Let's create a basic time-series:



In [ ]:

    
from datetime import datetime
s = pd.Series([0.13, 0.21, 0.15, 'NaN', 0.29, 0.09, 0.24, -10], dtype='f',
                 index = [datetime(2015,11,16,15,41,23), datetime(2015,11,16,15,42,22), datetime(2015,11,16,15,43,25), datetime(2015,11,16,15,44,20), datetime(2015,11,16,15,45,22),
                          datetime(2015,11,16,15,46,23), datetime(2015,11,16,15,47,26), datetime(2015,11,16,15,48,21)])
print(s)

As you can see, it's dealt with our missing value nicely - this is one of the nice things about Pandas.

We can get rid of the negative value easily as well:



In [ ]:

    
s = s[s>0]
print(s)

Note this also got rid of our NaN (as NaN comparisons are always negative)

Now, as you probably noticed, I added a lot of datetimes to this data which represent the timings of the measurements. Pandas uses these times as an index on the data, and gives us access to some very powerful tools.

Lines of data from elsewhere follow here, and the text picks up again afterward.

-- ==== Sys2Proof/Machine/Jobs.lean ====
section
/-! DEFINITION. Launch records, jobs and the Governor: page 0x68, launches from every source, dispatch, displacement and
parking, deadlines and abandonment, budgets and load averaging, and the packets of fired weirs (R268 to R297, R305, R310). -/

namespace Sys2Proof.Machine
open Sys2Proof

/-! ### Launch records (R270 to R274) -/

/-- The words of a record (R270). -/
def LaunchRec.ofWords (ws : List Nat) : LaunchRec :=
  let w (i : Nat) : Word := BitVec.ofNat 64 (ws.getD i 0)
  { pc := w 0, arg := w 1, wid := w 2, deadline := w 3, control := w 4, layout := w 5, abword := w 6, abaddr := w 7 }

/-- The fields of the control word (R271). -/
def LaunchRec.rsv (r : LaunchRec) : Nat := bitsOf r.control.toNat 63 52
def LaunchRec.group (r : LaunchRec) : Nat := bitsOf r.control.toNat 51 44
def LaunchRec.clusters (r : LaunchRec) : Nat := bitsOf r.control.toNat 43 32
def LaunchRec.demote (r : LaunchRec) : Bool := bit r.control.toNat 28
def LaunchRec.be (r : LaunchRec) : Bool := bit r.control.toNat 27
def LaunchRec.matrix (r : LaunchRec) : Bool := bit r.control.toNat 26
def LaunchRec.vlc (r : LaunchRec) : Nat := bitsOf r.control.toNat 25 24
def LaunchRec.count (r : LaunchRec) : Nat := bitsOf r.control.toNat 23 8
def LaunchRec.level (r : LaunchRec) : Nat := bitsOf r.control.toNat 2 0
/-- The completion weir of the layout word (R272). -/
def LaunchRec.weir (r : LaunchRec) : Nat := bitsOf r.layout.toNat 60 48

/-- W(l) of a layout word (R272). -/
def widWidth (layout : Word) (l : Nat) : Nat := if l < 6 then bitsOf layout.toNat (35 - 6 * l) (30 - 6 * l) else 0
/-- lo(l) of a layout word (R272). -/
def widLo (layout : Word) (l : Nat) : Nat := 64 - (List.range (l + 1)).foldl (fun n i => n + widWidth layout i) 0
/-- The field of a level in a WID (R272, R295). -/
def widField (layout wid : Word) (l : Nat) : Nat := wid.toNat / 2 ^ widLo layout l % 2 ^ widWidth layout l
/-- wid(i) (R273). -/
def LaunchRec.childWid (r : LaunchRec) (i : Nat) : Word :=
  let l := widLo r.layout r.level
  (r.wid &&& ~~~(BitVec.ofNat 64 ((2 ^ widWidth r.layout r.level - 1) * 2 ^ l))) ||| BitVec.ofNat 64 (i * 2 ^ l)

/-- R274: whether a tenant owns a core of a cluster in any window of the table. -/
def State.ownsIn (s : State) (tenant k : Nat) : Bool :=
  match s.sluice.table with
  | none => false
  | some t => (List.range t.nwin).any fun i => (List.range 8).any fun c => t.coreOwner (t.winSet i) (8 * k + c) == tenant

/-- The reduced mask (R274); a cluster that is not ready accepts no launch (R420). -/
def State.reducedMask (s : State) (tenant clusters : Nat) : Nat :=
  (List.range 12).foldl (fun m k => if bit clusters k && s.ownsIn tenant k && s.power.cluster.get false k then m + 2 ^ k else m) 0
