/-- SEQ_ID of a message of stream st (R255, R258). -/
def HrRows.seqCheck (r : HrRows) (st id : Nat) : HrRows :=
  let c := r.counters.get {} st
  let gap := match r.nextSeqId.find? st with
    | some n => n != id
    | none => false
  { r with
    nextSeqId := r.nextSeqId.insert st ((id + 1) % 256)
    counters := if gap then r.counters.set {} st { c with seqgap := sat32 (c.seqgap + 1) } else r.counters }

/-- The slice a port is attached at (R6). -/
def portSlice (port : Nat) : Nat := [1, 2, 5, 6].getD port 0

def State.port (s : State) (port : Nat) : Port := s.ports.get {} port
def State.setPort (s : State) (port : Nat) (p : Port) : State := { s with ports := s.ports.set {} port p }

/-- The group and stream of a message (R256): the lowest group of the part with its eAxC id. -/
def Port.classify (p : Port) (part : Nat) (m : IqMsg) : Option (Nat × HrGroup × Nat) :=
  p.groups.findSome? fun (x : Nat × HrGroup) =>
    if x.2.part = part ∧ m.slot < 2 ^ x.2.mu then (x.2.eaxc.findIdx? (· == m.eaxc)).map fun st => (x.1, x.2, st) else none

/-- ETH_FRAME_RECEIVE (R255, R256, R258). -/
def execEthFrameReceive (port : Nat) (frame : EthFrame) (s : State) : Out :=
  if 4 ≤ port ∨ !s.power.port.get false port then .next s
  else
    let p := s.port port
    if !frame.fcsOk then .next (s.setPort port { p with fcsBad := p.fcsBad + 1 })
    else
      let other := s.setPort port { p with rx := p.rx ++ [frame], other := p.other + 1 }
      match iqMsg frame with
      | none => .next other
      | some m =>
        match p.classify frame.part m with
        | none => .next other
        | some (n, g, st) =>
          match g.parts m with
          | none => .next other
          | some ps =>
            if ps.isEmpty then .next other
            else
              let (now, s) := s.sliceNow (portSlice port)
              let r := (s.hrRows port n).seqCheck st m.seqId
              .next (s.setHrRows port n (ps.foldl (fun (r : HrRows) x => r.section g st m now x) r))

/-- ROW_CLOSE_TIMEOUT (R256): rows whose close time has passed close with LATE. -/
def execRowCloseTimeout (port g : Nat) (s : State) : Out :=
  match (s.port port).groups.find? g with
  | none => .next s
  | some x =>
    let (now, s) := s.sliceNow (portSlice port)
    let r := s.hrRows port g
    let shut (row : Row) : Row :=
      if row.closed.isNone ∧ row.start + x.tol ≤ now then { row with closed := some (row.start + x.tol), late := true } else row
    .next (s.setHrRows port g { r with open_ := r.open_.map fun (y : Nat × Row) => (y.1, shut y.2) })

/-! ### Delivery (R256 to R258) -/

/-- The flume a row goes to: the map entry of the window that holds its close time; none loses it to NOFLUME. -/
def State.rowTarget (s : State) (port n : Nat) (g : HrGroup) (row : Row) : Option (Nat × Nat) :=
  match s.sluice.table with
  | none => none
  | some t =>
    let at_ := row.start + g.tol
    if !s.sluice.inForce ∨ at_ < t.epoch then none
    else
      let e := t.headraceMap (t.winSet (t.posAt at_).idx) port n
      let (k, f) := (bitsOf e 11 8, e % 64)
      let x := s.flume k f
      if bit e 15 ∧ k < 12 ∧ x.en ∧ x.prod = 1 ∧ x.src = n then some (k, f) else none

/-- The range of a unit (R259, R372). -/
def HrGroup.rangeOf (g : HrGroup) (st u : Nat) : Nat :=
  let n := g.rcnt.getD st 1
  min (u / (g.units / n)) (n - 1)

/-- A unit that is missing or bad (R257). -/
def Row.erased (row : Row) (st u : Nat) : Bool := !row.got.get false (4096 * st + u) || row.bad.get false (4096 * st + u)

/-- ERASE and PRESENT (R257). -/
def HrGroup.eraseBits (g : HrGroup) (row : Row) : List Bool :=
  (List.range 256).map fun i =>
    decide (i / 16 < g.nstr) && (List.range g.units).any fun u => g.rangeOf (i / 16) u == i % 16 && row.erased (i / 16) u
def HrGroup.presentBits (g : HrGroup) (row : Row) : List Bool :=
  (List.range 16).map fun st => decide (st < g.nstr) && (List.range g.units).all fun u => !row.erased st u

/-- A number from its bits, the first at bit 0. -/
def natOfBits (bs : List Bool) : Nat := bs.foldr (fun b n => b.toNat + 2 * n) 0

/-- The row's bytes (R257). -/
def HrGroup.rowBytes (g : HrGroup) (row : Row) (ovr : Nat) : List Byte :=
  let w0 := natOfBits (g.presentBits row) + 2 ^ 16 * row.late.toNat + 2 ^ 32 * row.symbol + 2 ^ 38 * row.slot + 2 ^ 44 * row.subframe +
    2 ^ 48 * row.frame
  bytesOf w0 8 ++ bytesOf row.opened 8 ++ bytesOf (row.closed.getD 0) 8 ++ bytesOf row.seq 2 ++ bytesOf (min ovr 65535) 2 ++
    bytesOf 0 4 ++ bytesOf (natOfBits (g.eraseBits row)) 32 ++ row.samples.readBytes 0 (g.rowSize - 64)

/-- A row written into the next slot of a flume with one free: the slot is claimed and filled, with zeros behind the row (R252, R257). -/
def State.deliverRow (s : State) (port n : Nat) (g : HrGroup) (row : Row) (k f : Nat) : State :=
  let x := s.flume k f
  let i := x.claim
  let r := s.hrRows port n
  let s := s.storeBytes (clusterPlace k ((s.clusterRegion k x.owner).1 + x.offset i)) none
    (g.rowBytes row r.ovr ++ List.replicate (x.slotsz - g.rowSize) 0)
  let s := s.setFlume k f { x with claim := (i + 1) % 65536 }
  (s.flumeDone k f i).setHrRows port n { r with ovr := 0 }

/-- A count of each of a group's streams (R258). -/
def HrRows.countAll (r : HrRows) (nstr : Nat) (f : HrCounters → HrCounters) : HrRows :=
  { r with counters := (List.range nstr).foldl (fun (m : FMap HrCounters) st => m.set {} st (f (m.get {} st))) r.counters }
def HrRows.loseNoFlume (r : HrRows) (nstr : Nat) : HrRows := r.countAll nstr fun c => { c with noflume := sat32 (c.noflume + 1) }
def HrRows.loseOverrun (r : HrRows) (nstr : Nat) : HrRows :=
  { r.countAll nstr fun c => { c with ovr := sat32 (c.ovr + 1) } with ovr := r.ovr + 1 }

/-- ROW_SLOT_FILL (R258): the earliest row, once closed, gets its SEQ and its slot, waits, or is lost. -/
def execRowSlotFill (port g : Nat) (s : State) : Out :=
  match (s.port port).groups.find? g with
  | none => .next s
  | some x =>
    let r := s.hrRows port g
    match r.open_ with
    | [] => .next s
    | (start, row) :: rest =>
      if row.closed.isNone then .next s
      else
        let row := { row with seq := r.seq }
        let r := { r with open_ := rest, closedTo := some start, seq := (r.seq + 1) % 65536 }
        let s := s.setHrRows port g r
        match s.rowTarget port g x row with
        | none => .next (s.setHrRows port g (r.loseNoFlume x.nstr))
        | some (k, f) =>
          if r.waiting.isEmpty ∧ !(s.flume k f).full then .next (s.deliverRow port g x row k f)
          else if r.waiting.length < 16 then .next (s.setHrRows port g { r with waiting := r.waiting ++ [row] })
          else .next (s.setHrRows port g (r.loseOverrun x.nstr))

/-- OVERRUN_ROW_FILL (R258): the oldest waiting row claims a slot that is free. -/
def execOverrunRowFill (port g : Nat) (s : State) : Out :=
  match (s.port port).groups.find? g with
  | none => .next s
  | some x =>
    let r := s.hrRows port g
    match r.waiting with
    | [] => .next s
    | row :: rest =>
      let r := { r with waiting := rest }
      match s.rowTarget port g x row with
      | none => .next (s.setHrRows port g (r.loseNoFlume x.nstr))
      | some (k, f) =>
        if (s.flume k f).full then .next s else .next ((s.setHrRows port g r).deliverRow port g x row k f)

/-- CPLANE_TRANSMIT (R255): the service domain places a frame in the transmit ring, or with none the port sends the oldest. -/
def execCplaneTransmit (port : Nat) (put : Option EthFrame) (s : State) : Out :=
  if 4 ≤ port then .next s
  else
    let p := s.port port
    match put with
    | some f => .next (s.setPort port { p with tx := p.tx ++ [f] })
    | none => .next (s.setPort port { p with tx := p.tx.drop 1 })

/-! ### Groups (R256, R372) -/

/-- The settings a group block gives; none where it fails R256, R257, R259 or R372. -/
def groupOf (ws : List Nat) : Option HrGroup :=
  let w := ws.getD 0 0
  let tds := bit w 13
  let byte (o n : Nat) : Nat := ws.getD (o / 8) 0 / 2 ^ (8 * (o % 8)) % 256 ^ n
  let range (st : Nat) : Nat := byte (0x40 + 4 * st) 4
  let g : HrGroup := {
    part := w % 4, mu := bitsOf w 6 4, cbf := bit w 8, nstr := bitsOf w 12 9 + 1, tds := tds, nprb := bitsOf w 24 16
    nfft := if tds then 2 ^ bitsOf w 28 25 else 0, cplen := bitsOf w 43 32, tol := 10 * ws.getD 1 0, epoch := ws.getD 2 0
    compHdr := ws.getD 3 0, eaxc := (List.range (bitsOf w 12 9 + 1)).map fun st => byte (0x20 + 2 * st) 2
    rcnt := (List.range (bitsOf w 12 9 + 1)).map range }
  let rangeOk (st : Nat) : Bool :=
    let v := range st
    if st < g.nstr then decide (1 ≤ v) && decide (v ≤ 16) && decide (v ≤ g.nprb) && (!tds || v == 16) else v == 0
  if bitsOf w 3 2 ≠ 0 ∨ bit w 7 ∨ bitsOf w 15 14 ≠ 0 ∨ bitsOf w 31 29 ≠ 0 ∨ w / 2 ^ 44 ≠ 0 ∨ 4 < g.mu ∨ g.nprb = 0 ∨ 273 < g.nprb ∨
      1000000 < g.tol ∨ (if tds then bitsOf w 28 25 < 8 ∨ 12 < bitsOf w 28 25 else bitsOf w 28 25 ≠ 0 ∨ g.cplen ≠ 0) ∨
      !(List.range 16).all rangeOk then none
  else some g

/-- GROUP_SET (R257, R372): the group starts with no rows. -/
def execGroupSet (sl : Nat) (s : State) : Out :=
  s.svcServe sl (· == 0x61) .service fun s c arg =>
    let (port, n) := (arg 0 % 4, bitsOf (arg 0) 13 8)
    if arg 0 ≠ port + 256 * n then s.badArg
    else s.withRead c (arg 1) 128 fun s bs =>
      match groupOf (wordsOf bs) with
      | none => s.badArg
      | some g =>
        let small := (List.range 12).any fun k => (s.cluster k).flumes.any fun (x : Nat × Flume) =>
          x.2.prod == 1 && x.2.src == n && decide (x.2.slotsz < g.rowSize)
        if small then s.badArg
        else
          let s := s.setHrRows port n { counters := (s.hrRows port n).counters }
          let p := s.port port
          (s.setPort port { p with groups := p.groups.insert n g }).svcDone

end Sys2Proof.Machine
end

For example, resampling our data to a minutely average is easy:



In [ ]:

    
s.resample('5min').max()

Another way of creating series is using dictionaries:



In [ ]:

    
colours = pd.Series({'Blue': 42, 'Green': 12, 'Yellow': 37})
colours

We can index Series just like numpy arrays, or using the named index:



In [ ]:

    
print(colours[1])
print(colours[:-1])
print(colours['Blue'])

Or both:



In [ ]:

    
print(colours[1:]['Green'])

Another nice benefit of the indices is in data allignment. So for example when performing operations on two series, Pandas will line up the indices first:



In [ ]:

    
more_colours = pd.Series({'Blue': 16, 'Red': 22, 'Purple': 34, 'Green': 25,})

more_colours + colours

As you can see, if not both of the indices are present then Pandas will return NaNs.

Pandas uses numpy heavily underneath, so many of the numpy array operations work on Series as well:



In [ ]:

    
colours.mean(), colours.max()

DataFrames

Data frames are essentially collections of Series, with a shared index. Each column of data is labelled and the whole frame can be pictured as a table, or spreadsheet of data.



In [ ]:

    
df = pd.DataFrame({'First': colours, 'Second': more_colours})
print(df)

And can be indexed by row, or index via the ix attribute:



In [ ]:

    
# Column by index
print(df['First'])



In [ ]:

    
# Column as attribute
print(df.First)



In [ ]:

    
# Row via ix
print(df.ix['Blue'])

We can then apply many of the same numpy functions on this data, on a per column basis:



In [ ]:

    
df.max()



In [ ]:

    
df.sum()

Reading Excel files



In [ ]:

    
example_csv = pd.read_csv('../resources/B1_mosquito_data.csv', 
                          parse_dates=True, index_col=0)
example_csv[0:10]



In [ ]:

    
example_csv.corr()

Using Pandas with CIS data

We can easily convert CIS data into pandas data to take advantage of this time-series functionality.



In [ ]:

    
from cis import read_data_list

aerosol_cci_collocated = read_data_list('col_output.nc', '*')

cis_df = aerosol_cci_collocated.as_data_frame()
cis_df



In [ ]:

    
# Now we can do cool Pandas stuff!
cis_df.ix[cis_df['NUMBER_CONCENTRATION'].argmin()]



In [ ]:

    
cis_short = cis_df.dropna()



In [ ]:

    
cis_short.ix[cis_short['NUMBER_CONCENTRATION'].argmin()]

Exercise

In pairs, plot probability distributions (use kde) of the raw, 10 minutely and 2 hourly averaged number concentration



In [ ]:

    
%matplotlib inline

cis_df['NUMBER_CONCENTRATION'].plot(kind='kde', xlim=[0,1000], label='Raw')
cis_df['NUMBER_CONCENTRATION'].resample('10min').mean().plot(kind='kde', label='10min')
ax=cis_df['NUMBER_CONCENTRATION'].resample('120min').mean().plot(kind='kde', label='120min')
ax.legend()

Extras



In [ ]:

    
from pandas.tools.plotting import scatter_matrix
m = scatter_matrix(cis_df, alpha=0.2, figsize=(8, 8), diagonal='kde', edgecolors='none')



In [ ]: